Lebih Dekat dengan Muhammad Fatihul, Penghafal Alquran 30 Juz

oleh -1593 Dilihat
FOTO FENDI JURNALIS KORANLOMBOK.ID Muhammad Fatihul Karomi As Sirah

Muhammad Fatihul Karomi As Sirah merupakan salah satu siswa SMA Plus Pondok Pesantren Barokatul Walidain Rarangan di Desa Pijot, Kecamatan Keruak, Kabupaten Lombok Timur yang menghafal Alquran 30 juz. Ada metode unik diterapkannya, berikut catatan jurnalis Koranlombok.id.

…………………….

TIDAK ada yang tak kenal sosok siswa SMA Plus Pondok Pesantren Barokatul Walidain Rarangan di Desa Pijot satu ini. Pemuda kelahiran Janapria, 18 Agustus 2004 tersebut merupakan anak kedua dari pasangan Syamsudin Sirah dan Puji Hastuti.

Muhammad Fatih awalnya menempuh pendidikan tingkat Sekolah Dasar (SD) di MI NW No.5 Pancor, kemudian melanjutkan sekolah menengah pertama di MTs Mualimin Pancor, sedangkaan SMA di SMA Plus Barokatul Walidain dan secara bersamaan menempuh pendidikan di Mahad Darul Quran Wal Hadist NWDI Pancor.

Pemuda berusia 19 tahun tersebut merupakan salah satu siswa berprestasi di Ponpes Barokatul Walidain, dia telah menuntaskan hafalannya sebanyak 30 juz. Hafalan Alquran ini juga membuat dirinya mendapat banyak prestasi dan lomba- lomba tahfiz baik tingkat kabupaten, provinsi bahkan nasional.

Baca Juga  Dirjen Pas Sebut Pembebasan Bersyarat Napi Tipikor Sesuai Amanat Undang-undang

Sejak kecil ia sudah menorehkan prestasi di bidang tahfiz, yakni mulai dari memperoleh juara 2 pada ajang MTQ kabupaten kategori 1 juz yang ia terima saat masih sekolah di tingkat sekolah dasar.

Kemudian,  di jenjang pendidikan sekolah menengah pertama, dirinya fokus pada kegiatan menghafal Alquran di samping kesibukan sehari- harinya untuk menempuh pendidikan. Dia pun mengaku tidak banyak mengikuti kegiatan lantaran padatnya aktivitas di sekolah pada waktu itu.

“Pagi sekolah kemudian pulangnya telat dan banyak kegiatan ektrakulikuler,” ceritanya.

Kendati demikian, dirinya terus meluangkan waktu bersama Al quran dan berupaya untuk meningkatkan hafalannya. Bahkan untuk membagi waktu, dirinya harus mencuri waktu saat jam kosong sekolah untuk menambah dan mengulang hapalannya.

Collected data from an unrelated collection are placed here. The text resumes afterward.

-- ==== Sys2Proof/Laws/Responsive.lean ====
section
/-! SUPPORT. An operation under a sequence of sampled levels `σ`, wire event by wire event: how far each strobe, frame,
poll and byte loop takes it when the target is responsive (70_reset_and_hazards.md R235). -/

namespace Sys2Proof.Machine

variable {i : Instr} {s : State} {σ : Nat → Bool}

/-- One more wire event. -/
theorem operate_succ {n : Nat} {t : State} (h : operate i (samplesUpTo σ n) s = .next t) :
    operate i (samplesUpTo σ (n + 1)) s = completeEvent (σ n) t := by
  have e : samplesUpTo σ (n + 1) = samplesUpTo σ n ++ [σ n] := by simp [samplesUpTo, List.range_succ]
  unfold operate at *
  cases h1 : exec i s with
  | next a =>
    rw [h1, andThen_next] at h
    rw [andThen_next]
    cases h2 : fetchNext a with
    | next b =>
      rw [h2, andThen_next] at h
      rw [andThen_next, e, runEvents_append, h, andThen_next, runEvents_cons]
      exact andThen_right _
    | fault r => cases r
    | refused r => rw [h2] at h; cases h
  | fault r => cases r
  | refused r => rw [h1] at h; cases h

/-! ## Strobes -/

/-- A strobe before STOP takes one wire event. -/
theorem operate_strobe {n : Nat} {k : FrameKind} {p q : WirePos} {r : State} {v : Byte} {bit : BitVec 3}
    {c2d last latch : Bool} {tr : List WireEvent}
    (h : operate i (samplesUpTo σ n) s = .next (inStrobe k p r v bit c2d last latch tr))
    (hn : nextPos k bit (heard k v bit p (σ n)) p = some q) :
    ∃ v c2d last latch tr, operate i (samplesUpTo σ (n + 1)) s =
      .next (inStrobe k q r v (bitAfter p bit) c2d last latch tr) := by
  rw [operate_succ h, completeEvent_inStrobe hn]
  exact ⟨_, _, _, _, _, rfl⟩

/-- The operation has come to the fetch of `rest` in state `r'`, from a state `r` with the same loop index and size. -/
structure Reaches (i : Instr) (s : State) (σ : Nat → Bool) (rest : List SeqStep) (r : State) (n : Nat) (r' : State) :
    Prop where
  run : operate i (samplesUpTo σ n) s = fetch rest r'
  lines : IdleLines r'.lines = true
  loop : r'.seq.loopI = r.seq.loopI ∧ r'.seq.loopN = r.seq.loopN

theorem Reaches.trans {p rest : List SeqStep} {r r1 r2 : State} {n1 n2 : Nat} (h1 : Reaches i s σ p r n1 r1)
    (h2 : Reaches i s σ rest r1 n2 r2) : Reaches i s σ rest r n2 r2 :=
  ⟨h2.run, h2.lines, h2.loop.1.trans h1.loop.1, h2.loop.2.trans h1.loop.2⟩

/-- STOP takes one wire event, and the sequencer goes on with the byte of the frame in SHIFT. -/
theorem operate_stop {n : Nat} {k : FrameKind} {r : State} {rest : List SeqStep} {v : Byte} {c2d last latch : Bool}
    {tr : List WireEvent}
    (h : operate i (samplesUpTo σ n) s = .next (inStrobe k .stop (withTodo rest r) v 0 c2d last latch tr)) :
    ∃ r', Reaches i s σ rest r (n + 1) r' ∧ r'.seq.shift = v :=
  ⟨_, ⟨(operate_succ h).trans (completeEvent_stop ..), rfl, rfl, rfl⟩, rfl⟩

/-- A WAIT loop of a responsive target ends (40_signal_byte.md R120). -/
theorem operate_wait (hR : TargetResponsive i s σ) {n : Nat} {k : FrameKind} {r : State} {v : Byte}
    {c2d last latch : Bool} {tr : List WireEvent}
    (h : operate i (samplesUpTo σ n) s = .next (inStrobe k .wait r v 0 c2d last latch tr)) :
    ∃ n c2d last latch tr, operate i (samplesUpTo σ n) s =
      .next (inStrobe k (if k = .dataWrite then .stop else .dataIn) r v 0 c2d last latch tr) := by
  obtain ⟨m, hm, hs⟩ := hR.wait n _ k h rfl
  obtain ⟨d, rfl⟩ := Nat.exists_eq_add_of_le hm
  have ends : ∀ {n last latch tr},
      operate i (samplesUpTo σ n) s = .next (inStrobe k .wait r v 0 c2d last latch tr) → σ n = true →
      ∃ n c2d last latch tr, operate i (samplesUpTo σ n) s =
        .next (inStrobe k (if k = .dataWrite then .stop else .dataIn) r v 0 c2d last latch tr) := by
    intro n last latch tr h hb
    refine ⟨n + 1, ?_⟩
    rw [operate_succ h, completeEvent_inStrobe (q := if k = .dataWrite then .stop else .dataIn)
      (by show nextPos _ _ (σ n) _ = _; rw [hb]; rfl)]
    exact ⟨_, _, _, _, rfl⟩
  induction d generalizing n last latch tr with
  | zero => exact ends h hs
  | succ d ih =>
    cases hb : σ n with
    | true => exact ends h hb
    | false =>
      have h' := operate_succ h
      rw [completeEvent_inStrobe (q := .wait) (by show nextPos _ _ (σ n) _ = _; rw [hb]; rfl)] at h'
      exact ih h' (by omega) (by rw [← hs]; congr 1; omega)

/-- The eight strobes of a byte received: where each of them is, and STOP after them. -/
theorem operate_readByte {n : Nat} {k : FrameKind} {r : State} {v : Byte} {c2d last latch : Bool}
    {tr : List WireEvent}
    (h : operate i (samplesUpTo σ n) s = .next (inStrobe k .dataIn r v 0 c2d last latch tr)) :
    (∀ j < 8, ∃ v b c2d last latch tr, operate i (samplesUpTo σ (n + j)) s =
        .next (inStrobe k .dataIn r v b c2d last latch tr)) ∧
      ∃ v c2d last latch tr, operate i (samplesUpTo σ (n + 8)) s =
        .next (inStrobe k .stop r v 0 c2d last latch tr) := by
  obtain ⟨_, _, _, _, _, h1⟩ := operate_strobe (q := .dataIn) h rfl
  obtain ⟨_, _, _, _, _, h2⟩ := operate_strobe (q := .dataIn) h1 rfl
  obtain ⟨_, _, _, _, _, h3⟩ := operate_strobe (q := .dataIn) h2 rfl
  obtain ⟨_, _, _, _, _, h4⟩ := operate_strobe (q := .dataIn) h3 rfl
  obtain ⟨_, _, _, _, _, h5⟩ := operate_strobe (q := .dataIn) h4 rfl
  obtain ⟨_, _, _, _, _, h6⟩ := operate_strobe (q := .dataIn) h5 rfl
  obtain ⟨_, _, _, _, _, h7⟩ := operate_strobe (q := .dataIn) h6 rfl
  obtain ⟨_, _, _, _, _, h8⟩ := operate_strobe (q := .stop) h7 rfl
  refine ⟨fun j hj => ?_, _, _, _, _, _, h8⟩
  interval_cases j
  · exact ⟨_, _, _, _, _, _, h⟩
  · exact ⟨_, _, _, _, _, _, h1⟩
  · exact ⟨_, _, _, _, _, _, h2⟩
  · exact ⟨_, _, _, _, _, _, h3⟩
  · exact ⟨_, _, _, _, _, _, h4⟩
  · exact ⟨_, _, _, _, _, _, h5⟩
  · exact ⟨_, _, _, _, _, _, h6⟩
  · exact ⟨_, _, _, _, _, _, h7⟩

/-- The eight strobes of a byte sent. -/
theorem operate_writeByte {n : Nat} {k : FrameKind} {r : State} {v : Byte} {c2d last latch : Bool}
    {tr : List WireEvent}
    (h : operate i (samplesUpTo σ n) s = .next (inStrobe k .dataOut r v 0 c2d last latch tr)) :
    ∃ v c2d last latch tr, operate i (samplesUpTo σ (n + 8)) s =
      .next (inStrobe k (if k = .dataWrite then .wait else .stop) r v 0 c2d last latch tr) := by
  obtain ⟨_, _, _, _, _, h1⟩ := operate_strobe (q := .dataOut) h rfl
  obtain ⟨_, _, _, _, _, h2⟩ := operate_strobe (q := .dataOut) h1 rfl
  obtain ⟨_, _, _, _, _, h3⟩ := operate_strobe (q := .dataOut) h2 rfl
  obtain ⟨_, _, _, _, _, h4⟩ := operate_strobe (q := .dataOut) h3 rfl
  obtain ⟨_, _, _, _, _, h5⟩ := operate_strobe (q := .dataOut) h4 rfl
  obtain ⟨_, _, _, _, _, h6⟩ := operate_strobe (q := .dataOut) h5 rfl
  obtain ⟨_, _, _, _, _, h7⟩ := operate_strobe (q := .dataOut) h6 rfl
  obtain ⟨_, _, _, _, _, h8⟩ :=
    operate_strobe (q := if k = .dataWrite then .wait else .stop) h7 rfl
  exact ⟨_, _, _, _, _, h8⟩

/-- The START strobe and the two strobes of the instruction code: where each of them is, and what follows them. -/
theorem operate_header {n : Nat} {k : FrameKind} {v : Byte} {r : State}
    (h : operate i (samplesUpTo σ n) s = .next (beginFrame k v r)) :
    (∃ v c2d last latch tr, operate i (samplesUpTo σ (n + 1)) s =
        .next (inStrobe k .ins0 r v 0 c2d last latch tr)) ∧
      (∃ v c2d last latch tr, operate i (samplesUpTo σ (n + 2)) s =
        .next (inStrobe k .ins1 r v 0 c2d last latch tr)) ∧
      ∃ v c2d last latch tr, operate i (samplesUpTo σ (n + 3)) s =
        .next (inStrobe k (afterHeader k) r v 0 c2d last latch tr) := by
  rw [beginFrame_eq] at h
  obtain ⟨_, _, _, _, _, h1⟩ := operate_strobe (q := .ins0) h rfl
  obtain ⟨_, _, _, _, _, h2⟩ := operate_strobe (q := .ins1) h1 rfl
  obtain ⟨_, _, _, _, _, h3⟩ := operate_strobe (q := afterHeader k) h2 rfl
  exact ⟨⟨_, _, _, _, _, h1⟩, ⟨_, _, _, _, _, h2⟩, _, _, _, _, _, h3⟩

/-! ## Frames and helpers -/

/-- A frame that has begun ends. -/
theorem reaches_frame (hR : TargetResponsive i s σ) {n : Nat} {k : FrameKind} {v : Byte} {rest : List SeqStep}
    {r : State} (h : operate i (samplesUpTo σ n) s = .next (beginFrame k v (withTodo rest r))) :
    ∃ n' r', Reaches i s σ rest r n' r' := by
  obtain ⟨-, -, _, _, _, _, _, h3⟩ := operate_header h
  cases k with
  | addressWrite =>
    obtain ⟨_, _, _, _, _, h4⟩ := operate_writeByte h3
    exact ⟨_, (operate_stop h4).imp fun _ h => h.1⟩
  | addressRead =>
    obtain ⟨-, _, _, _, _, _, h4⟩ := operate_readByte h3
    exact ⟨_, (operate_stop h4).imp fun _ h => h.1⟩
  | dataWrite =>
    obtain ⟨_, _, _, _, _, h4⟩ := operate_strobe (q := .rsv1) h3 rfl
    obtain ⟨_, _, _, _, _, h5⟩ := operate_strobe (q := .dataOut) h4 rfl
    obtain ⟨_, _, _, _, _, h6⟩ := operate_writeByte h5
    obtain ⟨_, _, _, _, _, h7⟩ := operate_wait hR h6
    exact ⟨_, (operate_stop h7).imp fun _ h => h.1⟩
  | dataRead =>
    obtain ⟨_, _, _, _, _, h4⟩ := operate_strobe (q := .rsv1) h3 rfl
    obtain ⟨_, _, _, _, _, h5⟩ := operate_strobe (q := .wait) h4 rfl
    obtain ⟨_, _, _, _, _, h6⟩ := operate_wait hR h5
    obtain ⟨-, _, _, _, _, _, h7⟩ := operate_readByte h6
    exact ⟨_, (operate_stop h7).imp fun _ h => h.1⟩

/-- The address reads of a `wait_for_bit` end when one of them, `d` events on, meets the condition
(42_status_polling.md R140). -/
theorem reaches_pollEnd {n d : Nat} {r u : State} {m : Byte} {e : Bool} {rest : List SeqStep}
    (h : operate i (samplesUpTo σ n) s = .next (beginFrame .addressRead 0 (withTodo (.pollTest m e :: rest) r)))
    (hu : After i s σ (n + d) u) (hev : u.seq.event = some (.strobe .addressRead .stop))
    (hmet : pollMet m e u.seq.shift = true) : ∃ n' r', Reaches i s σ rest r n' r' := by
  induction d using Nat.strongRecOn generalizing n r with
  | ind d ih =>
    obtain ⟨⟨_, _, _, _, _, h1⟩, ⟨_, _, _, _, _, h2⟩, _, _, _, _, _, h3⟩ := operate_header h
    obtain ⟨hj, _, _, _, _, _, h4⟩ := operate_readByte h3
    obtain ⟨r', h5, hshift⟩ := operate_stop h4
    have same : ∀ {t}, operate i (samplesUpTo σ (n + d)) s = .next t → u = t := fun ht =>
      Host.Outcome.next.inj (Eq.trans hu.symm ht)
    by_cases ht : pollMet m e r'.seq.shift = true
    · refine ⟨_, recordStatus r', h5.run.trans ?_, h5.lines, h5.loop⟩
      simp only [fetch, ht, if_true]
    · -- the address read that meets the condition is a later one
      have hd : 12 ≤ d := by
        by_contra hlt
        have early : ∀ {p v b c2d last latch tr}, p ≠ .stop → operate i (samplesUpTo σ (n + d)) s =
            .next (inStrobe .addressRead p (withTodo (.pollTest m e :: rest) r) v b c2d last latch tr) → False := by
          intro p v b c2d last latch tr hp ho
          rw [same ho] at hev
          have : some (Event.strobe .addressRead p) = some (.strobe .addressRead .stop) := hev
          exact hp (by simpa using this)
        rcases (by omega : d = 0 ∨ d = 1 ∨ d = 2 ∨ d = 11 ∨ (3 ≤ d ∧ d < 11)) with rfl | rfl | rfl | rfl | hd
        · rw [beginFrame_eq] at h
          exact early (by decide) h
        · exact early (by decide) h1
        · exact early (by decide) h2
        · obtain rfl := same h4
          exact ht (by rw [hshift]; exact hmet)
        · obtain ⟨_, _, _, _, _, _, h6⟩ := hj (d - 3) (by omega)
          rw [show n + 3 + (d - 3) = n + d by omega] at h6
          exact early (by decide) h6
      have h6 : operate i (samplesUpTo σ (n + 12)) s =
          .next (beginFrame .addressRead 0 (withTodo (.pollTest m e :: rest) (recordStatus r'))) := by
        refine h5.run.trans ?_
        simp only [fetch, ht]
        rfl
      obtain ⟨n', r2, h7⟩ := ih (d - 12) (by omega) h6 (by rw [show n + 12 + (d - 12) = n + d by omega]; exact hu)
      exact ⟨n', r2, h7.run, h7.lines, h7.loop.1.trans h5.loop.1, h7.loop.2.trans h5.loop.2⟩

Setelah selesai tingkat SMP, dia kemudian melanjutkan pendidikan di SMA Plus Barokatul Walidain. Di lembaga pendidikan ini kemudian terus meningkatkan kompetensinya, sehingga saat memasuk kelas II SMA ia diperbolehkan mengikuti program percepatan yakni, mengikuti pendidikan di Mahad Darul Quran Wal hadist NWDI pancor.

Baca Juga  Tidak Ada Pemerasan di Balai Rehabilitasi, Kapolres Loteng jadi Pengawas

Adanya banyak prestasi yang telah ia raih, juara 2 pada  ajang STQ dan MTQ tingkat provinsi kategori 20 Juz.  Kemudian juga sebagai juara 2 pada ajang MHQ tingkat nasional dengan kategori 20 juz. Sedangkan hafalan 30 juz baru dirinya lombakan pada tingkat kabupaten dan meraih juara 2.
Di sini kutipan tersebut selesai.